Antitrust and Competition Update
U.S. FTC Signals Renewed Interest in “Click-to-Cancel” Rulemaking
The U.S. Federal Trade Commission (FTC) is back at the table on “click-to-cancel,” signaling that stricter federal rules governing subscription and automatic renewal programs are very much alive, even after last year’s court setback.
On January 30, 2026, the FTC submitted a draft Advance Notice of Proposed Rulemaking (ANPRM) concerning its Negative Option Rule to the Office of Information and Regulatory Affairs (OIRA) within the Office of Management and Budget.
Although the contours of any new rule remain uncertain, the FTC’s decision to reinitiate rulemaking signals a continued commitment to regulating negative option and subscription practices. Importantly, given the narrow procedural basis on which the FTC’s prior rule was vacated, any new proposal is unlikely to differ significantly from the FTC’s most recent iteration.
As a practical matter, however, this latest move does not mean new requirements are imminent. OIRA designated the ANPRM a “significant regulatory action,” which means the FTC must now obtain OIRA clearance before it can publish the proposal in the Federal Register and solicit public comment. OIRA generally has up to 90 calendar days to complete its review of draft ANPRMs, with the option to extend that period by an additional 30 days. This additional step may slow the timing of the rulemaking process and could result in revisions to the proposal based on interagency feedback.
Notably, this review requirement is new for the FTC. Until recently, independent agencies such as the FTC were not subject to OIRA review, but a 2025 executive order (EO 14215) extended OIRA oversight to significant regulatory actions issued by independent agencies.
The Long Road to Rulemaking
The FTC originally adopted its Negative Option Rule in 1973, limiting its scope to prenotification plans for physical goods. In October 2019, the FTC issued an ANPRM seeking comment on whether the rule should be expanded to address modern, automatically renewing subscriptions, including digital offerings.
In April 2023, the FTC issued a proposed rule that would have significantly expanded the rule’s reach, including detailed requirements for “clear and conspicuous” disclosures and “simple” cancellation mechanisms that were “at least as easy” as enrollment and would “immediately” cancel a subscription. The proposed rule would have also restricted the use of “save offers,” although that aspect drew significant industry criticism.
The FTC finalized the expanded Negative Option Rule in October 2024, largely tracking the proposed framework but softening certain provisions (most notably by allowing save offers without prior consumer consent). The final rule imposed strict disclosure placement requirements and mandated immediate, same-medium cancellation mechanisms.

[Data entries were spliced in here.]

-- ==== Sys2Proof/Machine/Jumps.lean ====
section
/-! DEFINITION. Class 0, 1 and 2 instructions (spec/41_system_jumps.md). `pc` is `a + 2` on entry to every meaning (R92). -/

namespace Sys2Proof.Machine

open Host

/-- CLS, 00E0 (R100). -/
def execCls (s : State) : Outcome State Fault Refusal := .next (s.setFb Framebuffer.clear)

/-- RET, 00EE (R101). -/
def execRet (s : State) : Outcome State Fault Refusal :=
  match s.pop with
  | none => .next (s.fatal .stackUnderflow none none)
  | some (v, s') => .next (s'.setPc v)

/-- JP nnn, 1NNN (R102). -/
def execJp (nnn : Addr12) (s : State) : Outcome State Fault Refusal := .next (s.setPc (zext16 nnn))

/-- CALL nnn, 2NNN: the pre-advanced `pc` is pushed (R103). -/
def execCall (nnn : Addr12) (s : State) : Outcome State Fault Refusal :=
  match s.push s.pc with
  | none => .next (s.fatal .stackOverflow none (some s.sp))
  | some s' => .next (s'.setPc (zext16 nnn))

end Sys2Proof.Machine
end

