-- ==== Sys2Proof/Machine/Boot.lean ====
section
/-! DEFINITION. Reset and load (spec/70_reset_and_hazards.md R251, R252) with the load-time errors (spec/60_exceptions.md
R219). -/

namespace Sys2Proof.Machine

/-- The fatal-at-load errors (R219): the machine does not start, no cycle runs. -/
inductive LoadError where
  | romUnreadable
  | configUnavailable
  | romTooLarge
deriving DecidableEq, Repr

/-- The codes of R219. -/
def LoadError.code : LoadError → Nat
  | .romUnreadable => 101
  | .configUnavailable => 102
  | .romTooLarge => 103

/-- The quirk configuration as the host reads it: `ignore_shift_y`, if it is set there (R235). -/
structure QuirkConfig where
  ignoreShiftY : Option Bool
deriving DecidableEq, Repr

/-- What a boot comes to: a machine ready for its first cycle, or a load-time error. -/
inductive BootResult where
  | started (s : State)
  | failed (e : LoadError)
deriving DecidableEq, Repr

/-- `Boot(image, config)` on a machine with the parameters `hw` (R251): `none` is an image or a configuration that cannot
be read (log 19). -/
def boot (hw : Config) (image : Option (List Byte)) (quirk : Option QuirkConfig) : BootResult :=
  match quirk with
  | none => .failed .configUnavailable
  | some q =>
    match image with
    | none => .failed .romUnreadable
    | some bytes =>
      if bytes.length > progMax then .failed .romTooLarge
      else
        let s := State.initial { hw with shiftIgnoresY := q.ignoreShiftY.getD true }
        .started (s.setMem (Memory.writeBlock s.cfg progBase bytes s.mem))

end Sys2Proof.Machine
end

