-- ==== Sys2Proof/Safety.lean ====
section
/-! DEFINITION. What a good state and a safe run are, in the terms claims use (spec/10_state.md R26, R35, R42, spec/60_exceptions.md
R240, R241). -/

namespace Sys2Proof.Machine

/-- A record a fatal error of R211 leaves: `addr` is an address above 4095 and given for memory faults only, `depth` is
STACK_DEPTH and given for STACK_OVERFLOW only, and the unreachable reason is never recorded (R23, R42, R211). -/
def FaultRecord.wellFormed (cfg : Config) (r : FaultRecord) : Prop :=
  match r.reason with
  | .pcOutOfRange => r.addr = none ∧ r.depth = none ∧ r.pcFault.toNat > 4094
  | .stackUnderflow => r.addr = none ∧ r.depth = none ∧ r.pcFault.toNat ≤ 4094
  | .stackOverflow => r.addr = none ∧ r.depth = some cfg.stackDepth ∧ r.pcFault.toNat ≤ 4094
  | .memReadOutOfRange | .memWriteOutOfRange =>
    (∃ a, r.addr = some a ∧ 4096 ≤ a) ∧ r.depth = none ∧ r.pcFault.toNat ≤ 4094
  | .registerIndexOutOfRange => False

/-- The invariant of every state a run reaches. -/
structure State.Inv (s : State) : Prop where
  /-- The parameters keep the bounds of R6. -/
  cfg_wf : s.cfg.wf = true
  /-- Memory keeps its canonical form and lists only addresses 0..4095 (R50). -/
  mem_wf : Memory.wf s.cfg s.mem
  /-- 0 ≤ SP ≤ STACK_DEPTH (R35). -/
  stack_depth : s.stack.length ≤ s.cfg.stackDepth
  /-- A return address is an instruction's address plus 2, so at most 4096 (R26, R103). -/
  stack_addr : ∀ v ∈ s.stack, v.toNat ≤ 4096
  /-- The largest value `pc` can hold is 0x1002 (R26). -/
  pc_bound : s.pc.toNat ≤ 0x1002
  /-- A halted core holds a record of R211, and `pc` is the faulting address (R42, R212). -/
  halted_record : ∀ r, s.status = .halted r → r.pcFault = s.pc ∧ r.wellFormed s.cfg

/-- `k` steps lead from `s` to `t`, no step stopping with a fault or a refusal. -/
def Steps (k : Nat) (s t : State) : Prop := Sys2Proof.core.run k s = .next t

/-! ## Endless executions (R228, R259) -/

/-- The agent's move `m` leads from `s` to `t`, whatever moves the two states have scheduled. -/
def Moves (m : Move) (s t : State) : Prop := step (s.setSchedule [m]) = .next (t.setSchedule [])

/-- An endless execution: the states `σ`, the moves `μ` that lead from each to the next, the agents interleaving in any order
(R259). A stream of moves is no part of a state: it is what the agents do, in neither's control (R228). -/
def Execution (σ : Nat → State) (μ : Nat → Move) : Prop := ∀ n, Moves (μ n) (σ n) (σ (n + 1))

/-- Fairness, the only assumption about time: each agent that can step eventually does (R259; weak fairness, 92_eei_decisions.md
D24). The ticker can always step (R226), the main loop while the core is running (R90). -/
structure Fair (σ : Nat → State) (μ : Nat → Move) : Prop where
  ticker : ∀ n, ∃ m, n ≤ m ∧ μ m = .tick
  mainLoop : ∀ n, (∀ m, n ≤ m → (σ m).status = .running) → ∃ m, n ≤ m ∧ μ m = .mainLoop

/-- An endless run of the machine's own step. -/
def EndlessRun (σ : Nat → State) : Prop := ∀ n, step (σ n) = .next (σ (n + 1))

/-- The core is about to run a jump to itself at `e`, the end idiom of R89. -/
def State.atEnd (s : State) (e : Addr12) : Prop := s.pc = zext16 e ∧ s.fetchWord = some (encode (.jp e))

/-- A program reaches its end at `e` (R240): the core is running there. A run that is halted or that the host stopped has
not reached it (R241). -/
def ReachesEnd (s : State) (e : Addr12) : Prop := ∃ k t, Steps k s t ∧ t.status = .running ∧ t.atEnd e

end Sys2Proof.Machine
end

In July 2025, however, the U.S. Court of Appeals for the Eighth Circuit vacated the final Negative Option Rule on procedural grounds. The court held that the FTC failed to conduct a required preliminary regulatory analysis after an Administrative Law Judge determined that the rule’s economic impact would exceed $100 million, depriving stakeholders of a meaningful opportunity to comment
What to Expect Next
The Eighth Circuit’s decision was not based on the FTC’s substantive authority to regulate negative option practices, nor did it criticize the policy choices reflected in the rule itself. Instead, the court focused on deficiencies in the rulemaking process under the Administrative Procedure Act.
As a result, the FTC’s renewed effort, beginning with the newly submitted ANPRM, appears aimed at curing those procedural defects rather than rethinking the substance of the rule. Companies should therefore expect that any future proposal will look similar to the vacated final rule even if the precise timing and final contours remain uncertain.
For businesses operating subscription or automatic renewal programs, the FTC’s latest move — in conjunction with recent investigations and litigation concerning companies’ subscription practices — underscores that negative option practices remain a regulatory priority. In just the past few weeks, the FTC has both revived rulemaking efforts and brought high-profile enforcement actions in this space, including the JustAnswer case, which focuses on allegedly deceptive enrollment practices. Taken together, these developments reflect a coordinated strategy: even as formal rulemaking proceeds slowly, the FTC is actively using investigations and litigation to pressure companies to align with its view of “simple” subscription cancellation and clear and conspicuous disclosures.